Naive question: To Short Strong or Weak Stocks When Playing Market Drop?

Discussion in 'Trading' started by shortie, Mar 10, 2010.

Which Stocks To Short During Pending Bear Leg?

  1. Previously Weak

    1 vote(s)
  2. Previously Strong

    1 vote(s)
  3. Can't Predict Based on Prior Strength/Weakness

    2 vote(s)
  4. Just Go Long

    1 vote(s)
  1. If I am anticipating a market correction and would like to prepare a list of short candidates, how do I go about it?

    One line of reasoning is that one should focus on stocks that were weak during the previous Up leg. because they could not rise fast during the bull leg, they should drop more than an average stock during the coming bear leg.
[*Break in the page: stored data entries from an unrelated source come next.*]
-- ==== Sys2Proof/Decode.lean ====
section
/-! DEFINITION. Decoding of instruction words (R25 to R39, R49 to R56) and the encoder written from the same tables. -/

namespace Sys2Proof

/-- Why bytes decode to no instruction. -/
inductive Reject where
  /-- an unassigned opcode, or a base form of an extended-only opcode: Trap(0x01) (R38, R53) -/
  | undefined
  /-- a reserved or ill-formed field value: Trap(0x02) (R55) -/
  | reserved
  /-- fewer bytes than the instruction has (R27) -/
  | short
deriving DecidableEq, Repr

/-- The opcode and the fields of an instruction; none for an event, which has no words. -/
def Instr.view : Instr → Option (Nat × Form)
  | .nop f => some (0x01, .x f)
  | .nopBase f => some (0x01, .b3 f)
  | .bra f => some (0x02, .xt f)
  | .braBase f => some (0x02, .bt f)
  | .brc f => some (0x03, .xt f)
  | .brx f => some (0x04, .xt f)
  | .call f => some (0x05, .xt f)
  | .callBase f => some (0x05, .bt f)
  | .callx f => some (0x06, .xt f)
  | .ocall f => some (0x07, .xt f)
  | .ret f => some (0x08, .x f)
  | .retBase f => some (0x08, .b3 f)
  | .exit f => some (0x09, .x f)
  | .exitBase f => some (0x09, .b3 f)
  | .yield f => some (0x0a, .x f)
  | .yieldBase f => some (0x0a, .b3 f)
  | .rejoin f => some (0x0b, .x f)
  | .rejoinBase f => some (0x0b, .b3 f)
  | .full f => some (0x0c, .x f)
  | .fullBase f => some (0x0c, .b3 f)
  | .endfull f => some (0x0d, .x f)
  | .endfullBase f => some (0x0d, .b3 f)
  | .vote f => some (0x10, .x f)
  | .shfl f => some (0x11, .x f)
  | .tred f => some (0x12, .x f)
  | .tredf f => some (0x13, .x f)
  | .scan f => some (0x14, .x f)
  | .splq f => some (0x15, .x f)
  | .splqBase f => some (0x15, .b3 f)
  | .mov f => some (0x20, .x f)
  | .movBase f => some (0x20, .b3 f)
  | .movi f => some (0x21, .x f)
  | .moviBase f => some (0x21, .bi f)
  | .iadd f => some (0x22, .x f)
  | .iaddBase f => some (0x22, .b3 f)
  | .isub f => some (0x23, .x f)
  | .isubBase f => some (0x23, .b3 f)
  | .iaddc f => some (0x24, .x f)
  | .isubb f => some (0x25, .x f)
  | .imul f => some (0x26, .x f)
  | .imulBase f => some (0x26, .b3 f)
  | .imulh f => some (0x27, .x f)
  | .imulhBase f => some (0x27, .b3 f)
  | .imulw f => some (0x28, .x f)
  | .imulwBase f => some (0x28, .b3 f)
  | .imad f => some (0x29, .x f)
  | .isad f => some (0x2a, .x f)
  | .imin f => some (0x2b, .x f)
  | .iminBase f => some (0x2b, .b3 f)
  | .imax f => some (0x2c, .x f)
  | .imaxBase f => some (0x2c, .b3 f)
  | .iabs f => some (0x2d, .x f)
  | .iabsBase f => some (0x2d, .b3 f)
  | .ineg f => some (0x2e, .x f)
  | .inegBase f => some (0x2e, .b3 f)
  | .icmp f => some (0x2f, .x f)
  | .sel f => some (0x30, .x f)
  | .and f => some (0x31, .x f)
  | .andBase f => some (0x31, .b3 f)
  | .or f => some (0x32, .x f)
  | .orBase f => some (0x32, .b3 f)
  | .xor f => some (0x33, .x f)
  | .xorBase f => some (0x33, .b3 f)
  | .not f => some (0x34, .x f)
  | .notBase f => some (0x34, .b3 f)
  | .andn f => some (0x35, .x f)
  | .andnBase f => some (0x35, .b3 f)
  | .bsel f => some (0x36, .x f)
  | .logic3 f => some (0x37, .x f)
  | .shl f => some (0x38, .x f)
  | .shlBase f => some (0x38, .b3 f)
  | .shr f => some (0x39, .x f)
  | .shrBase f => some (0x39, .b3 f)
  | .sar f => some (0x3a, .x f)
  | .sarBase f => some (0x3a, .b3 f)
  | .rot f => some (0x3b, .x f)
  | .rotBase f => some (0x3b, .b3 f)
  | .popc f => some (0x3c, .x f)
  | .popcBase f => some (0x3c, .b3 f)
  | .clz f => some (0x3d, .x f)
  | .clzBase f => some (0x3d, .b3 f)
  | .ctz f => some (0x3e, .x f)
  | .ctzBase f => some (0x3e, .b3 f)
  | .brev f => some (0x3f, .x f)
  | .brevBase f => some (0x3f, .b3 f)
  | .bfx f => some (0x40, .x f)
  | .bfi f => some (0x41, .x f)
  | .perm f => some (0x42, .x f)
  | .permBase f => some (0x42, .b3 f)
  | .sext f => some (0x43, .x f)
  | .zext f => some (0x44, .x f)
  | .lea f => some (0x45, .x f)
  | .xset f => some (0x46, .x f)
  | .xbnd f => some (0x47, .x f)
  | .smov f => some (0x48, .x f)
  | .smovBase f => some (0x48, .b3 f)
  | .gmov f => some (0x49, .x f)
  | .vtos f => some (0x4a, .x f)
  | .stov f => some (0x4b, .x f)
  | .stovBase f => some (0x4b, .b3 f)
  | .plog f => some (0x4c, .x f)
  | .pmov f => some (0x4d, .x f)
  | .fset f => some (0x50, .x f)
  | .fget f => some (0x51, .x f)
  | .fsave f => some (0x52, .x f)
  | .fload f => some (0x53, .x f)
  | .cvt f => some (0x54, .x f)
  | .cvtsr f => some (0x55, .x f)
  | .pack f => some (0x56, .x f)
  | .unpack f => some (0x57, .x f)
  | .fadd f => some (0x60, .x f)
  | .faddBase f => some (0x60, .b3 f)
  | .fsub f => some (0x61, .x f)
  | .fsubBase f => some (0x61, .b3 f)
  | .fmul f => some (0x62, .x f)
  | .fmulBase f => some (0x62, .b3 f)
  | .ffma f => some (0x63, .x f)
  | .fmin f => some (0x64, .x f)
  | .fminBase f => some (0x64, .b3 f)
  | .fmax f => some (0x65, .x f)
  | .fmaxBase f => some (0x65, .b3 f)
  | .fabs f => some (0x66, .x f)
  | .fabsBase f => some (0x66, .b3 f)
  | .fclamp f => some (0x67, .x f)
  | .fcmp f => some (0x68, .x f)
  | .fclass f => some (0x69, .x f)
  | .frnd f => some (0x6a, .x f)
  | .fscale f => some (0x6b, .x f)
  | .fscaleBase f => some (0x6b, .b3 f)
  | .fdot2 f => some (0x6c, .x f)
  | .fcpsgn f => some (0x6d, .x f)
  | .fcpsgnBase f => some (0x6d, .b3 f)
  | .fgetexp f => some (0x6e, .x f)
  | .fgetexpBase f => some (0x6e, .b3 f)
  | .fgetman f => some (0x6f, .x f)
  | .fgetmanBase f => some (0x6f, .b3 f)
  | .frcp f => some (0x70, .x f)
  | .frcpBase f => some (0x70, .b3 f)
  | .frsq f => some (0x71, .x f)
  | .frsqBase f => some (0x71, .b3 f)
  | .fsqrt f => some (0x72, .x f)
  | .fsqrtBase f => some (0x72, .b3 f)
  | .fexp2 f => some (0x73, .x f)
  | .fexp2Base f => some (0x73, .b3 f)
  | .flog2 f => some (0x74, .x f)
  | .flog2Base f => some (0x74, .b3 f)
  | .fsinpi f => some (0x75, .x f)
  | .fsinpiBase f => some (0x75, .b3 f)
  | .fcospi f => some (0x76, .x f)
  | .fcospiBase f => some (0x76, .b3 f)
  | .aclaim f => some (0x80, .x f)
  | .arel f => some (0x81, .x f)
  | .bclaim f => some (0x82, .x f)
  | .brel f => some (0x83, .x f)
  | .opld f => some (0x84, .x f)
  | .mma f => some (0x85, .x f)
  | .mmasp f => some (0x86, .x f)
  | .mmaco f => some (0x87, .x f)
  | .acczero f => some (0x88, .x f)
  | .accrd f => some (0x89, .x f)
  | .accwr f => some (0x8a, .x f)
  | .accfree f => some (0x8b, .x f)
  | .sld f => some (0x90, .x f)
  | .sst f => some (0x91, .x f)
  | .sgath f => some (0x92, .x f)
  | .sfill f => some (0x93, .x f)
  | .wbind f => some (0x94, .x f)
  | .wset f => some (0x95, .x f)
  | .touch f => some (0x96, .x f)
  | .wrel f => some (0x97, .x f)
  | .wstat f => some (0x98, .x f)
  | .bcommit f => some (0x99, .x f)
  | .bwait f => some (0x9a, .x f)
  | .tbinit f => some (0x9b, .x f)
  | .tbarr f => some (0x9c, .x f)
  | .tbexp f => some (0x9d, .x f)
  | .tbwait f => some (0x9e, .x f)
  | .ld f => some (0xa0, .x f)
  | .st f => some (0xa1, .x f)
  | .ldg f => some (0xa2, .x f)
  | .stg f => some (0xa3, .x f)
  | .ldc f => some (0xa4, .x f)
  | .atom f => some (0xa5, .x f)
  | .ared f => some (0xa6, .x f)
  | .atomx f => some (0xa7, .x f)
  | .pref f => some (0xa8, .x f)
  | .inval f => some (0xa9, .x f)
  | .sbind f => some (0xaa, .x f)
  | .sunbind f => some (0xab, .x f)
  | .acq f => some (0xac, .x f)
  | .rel f => some (0xad, .x f)
  | .fence f => some (0xae, .x f)
  | .spawn f => some (0xb0, .x f)
  | .join f => some (0xb1, .x f)
  | .trig f => some (0xb2, .x f)
  | .park f => some (0xb3, .x f)
  | .qsig f => some (0xb4, .x f)
  | .ovld f => some (0xb5, .x f)
  | .cuearm f => some (0xb8, .x f)
  | .cue f => some (0xb9, .x f)
  | .cuewait f => some (0xba, .x f)
  | .gdset f => some (0xbb, .x f)
  | .gdclr f => some (0xbc, .x f)
  | .trap f => some (0xc0, .x f)
  | .sysc f => some (0xc1, .x f)
  | .tret f => some (0xc2, .x f)
  | .tretBase f => some (0xc2, .b3 f)
  | .rdsr f => some (0xc3, .x f)
  | .wrsr f => some (0xc4, .x f)
  | .bkpt f => some (0xc5, .x f)
  | .bkptBase f => some (0xc5, .b3 f)
  | .halt f => some (0xc6, .x f)
  | .haltBase f => some (0xc6, .b3 f)
  | .rdcyc f => some (0xc7, .x f)
  | .rdcycBase f => some (0xc7, .b3 f)
  | .rdnrg f => some (0xc8, .x f)
  | .rdnrgBase f => some (0xc8, .b3 f)
  | .rdid f => some (0xc9, .x f)
  | .tlbinv f => some (0xca, .x f)
  | .undefinedInstruction _ => none
  | .fetchBeyondOverlay _ => none
  | .fetchOverlayAbsent => none
  | .fixedLatencyWrite _ _ => none
  | .scoreboardResultWrite _ _ => none
  | .loadSectorReturn _ _ => none
  | .storeAcknowledge _ _ => none
  | .reconvergenceFusion _ => none
  | .rejoinRelease _ => none
  | .splitSwapBack _ => none
  | .splitExchange _ => none
  | .troupeEnd _ => none
  | .imageLoad _ _ _ => none
  | .ovldCopyComplete _ => none
  | .shootdownAcknowledge _ _ => none
  | .formatWriteAtHome _ _ _ _ _ => none
  | .formatBroadcastApply _ _ _ _ _ => none
  | .matrixTileReady _ _ => none
  | .opldComplete _ => none
  | .mmacoStart _ _ => none
  | .copyStart _ => none
  | .sectorLanding _ _ => none
  | .tbwaitWake _ _ => none
  | .sfillComplete _ => none
  | .reduceContribution _ _ => none
  | .reduceRetry _ _ => none
  | .faultRecordWrite _ => none
  | .frplyReplay _ _ => none
  | .frplyRaise _ _ => none
  | .parkedReplay _ => none
  | .fqheadWrite _ _ => none
  | .acqWaitSuccess _ => none
  | .acqPoll _ => none
  | .doorbell _ => none
  | .queueMap _ => none
  | .launchPacket _ => none
  | .waitPacket _ => none
  | .signalPacket _ => none
  | .nopPacket _ => none
  | .formatPreloadPacket _ => none
  | .waitPacketReevaluate _ => none
  | .launchStart _ => none
  | .productionRetire _ => none
  | .energyIntervalStart _ => none
  | .priorityAging _ => none
  | .ensemblePlacement _ => none
  | .greenRoomTransfer _ => none
  | .cuearmAtDesk _ _ _ _ _ => none
  | .cueBroadcast _ _ _ => none
  | .cueCopyWrite _ _ _ _ _ => none
  | .cueTouchFire _ _ => none
  | .cueArrFire _ _ => none
  | .cueGuardFire _ _ => none
  | .cuewaitFire _ _ => none
  | .contextSwitch _ _ => none
  | .autoSwitch _ => none
  | .stop _ _ => none
  | .captureComplete _ => none
  | .checkpointCut _ => none
  | .unitStreamed _ => none
  | .cutCommit _ => none
  | .resumption _ => none
  | .coreFence _ => none
  | .savecostUpdate _ => none
  | .mapcmdCommit _ => none
  | .mapCheckComplete => none
  | .eccUncorrectable _ _ => none
  | .fclrWrite _ _ => none
  | .refreshHeartbeat _ => none
  | .refreshTakeover _ => none
  | .baseDieReset _ => none
  | .scrub _ => none
  | .flitNak _ _ => none
  | .linkRetrainComplete _ _ => none
  | .lnkctlRetrain _ => none
  | .helyelRead _ _ _ _ _ => none
  | .helyelWrite _ _ _ _ _ _ => none
  | .helyelAtomicAdd _ _ _ _ _ _ => none
  | .helyelCompareAndSwap _ _ _ _ _ _ _ => none
  | .helyelFencedWrite _ _ _ _ _ _ => none
  | .helyelResponse _ _ _ => none
  | .counterClear _ _ => none
  | .energyFold => none
  | .capApplication => none
  | .thermalEvent _ => none
  | .currentLimitEvent _ => none
  | .setHallCap _ _ _ => none
  | .hallCapExpiry _ => none
  | .eventWrite _ => none
  | .evheadWrite _ => none
  | .hostCxlMemRead _ _ => none
  | .hostCxlMemWrite _ _ => none
  | .backInvalidateSnoop _ => none
  | .moduleReset => none
  | .registerWrite _ _ => none
  | .contextCreation _ _ _ _ => none
  | .refresh _ => none
  | .flitCrcFailure _ _ => none
  | .cacheActionComplete _ => none
  | .swapBackReadComplete _ _ => none
  | .spdmMeasurementRequest => none
  | .serviceCoreMemoryAccess _ _ _ _ => none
    Another line of reasoning is that one should short the recently super-strong stocks because they likely got much more away from their FV during the bull hype and will drop more than an average stock during the bear leg.

    Which one is correct? I realize that none of the above is a possibility. in other words, one can't predict from the previous strength.

    Are there any studies published that address the above Qs?
  2. I am not sure on trading this on a longer term.

    But on an intraday basis, I always short the weak stocks compared to SPY. (e.g. GS, AAPL, RIMM). If I see SPY moving up and AAPL is very sluggish, and not moving up much, I would wait until I think SPY would top out and is about to reverse then I short AAPL to scalp 50 cents or so.
  3. short companies fundamentally wrong,
    not overvalued stuff.
  4. It's hard to tell but like Bolimomo I wouldn't trade this for a longer time...better for a short period..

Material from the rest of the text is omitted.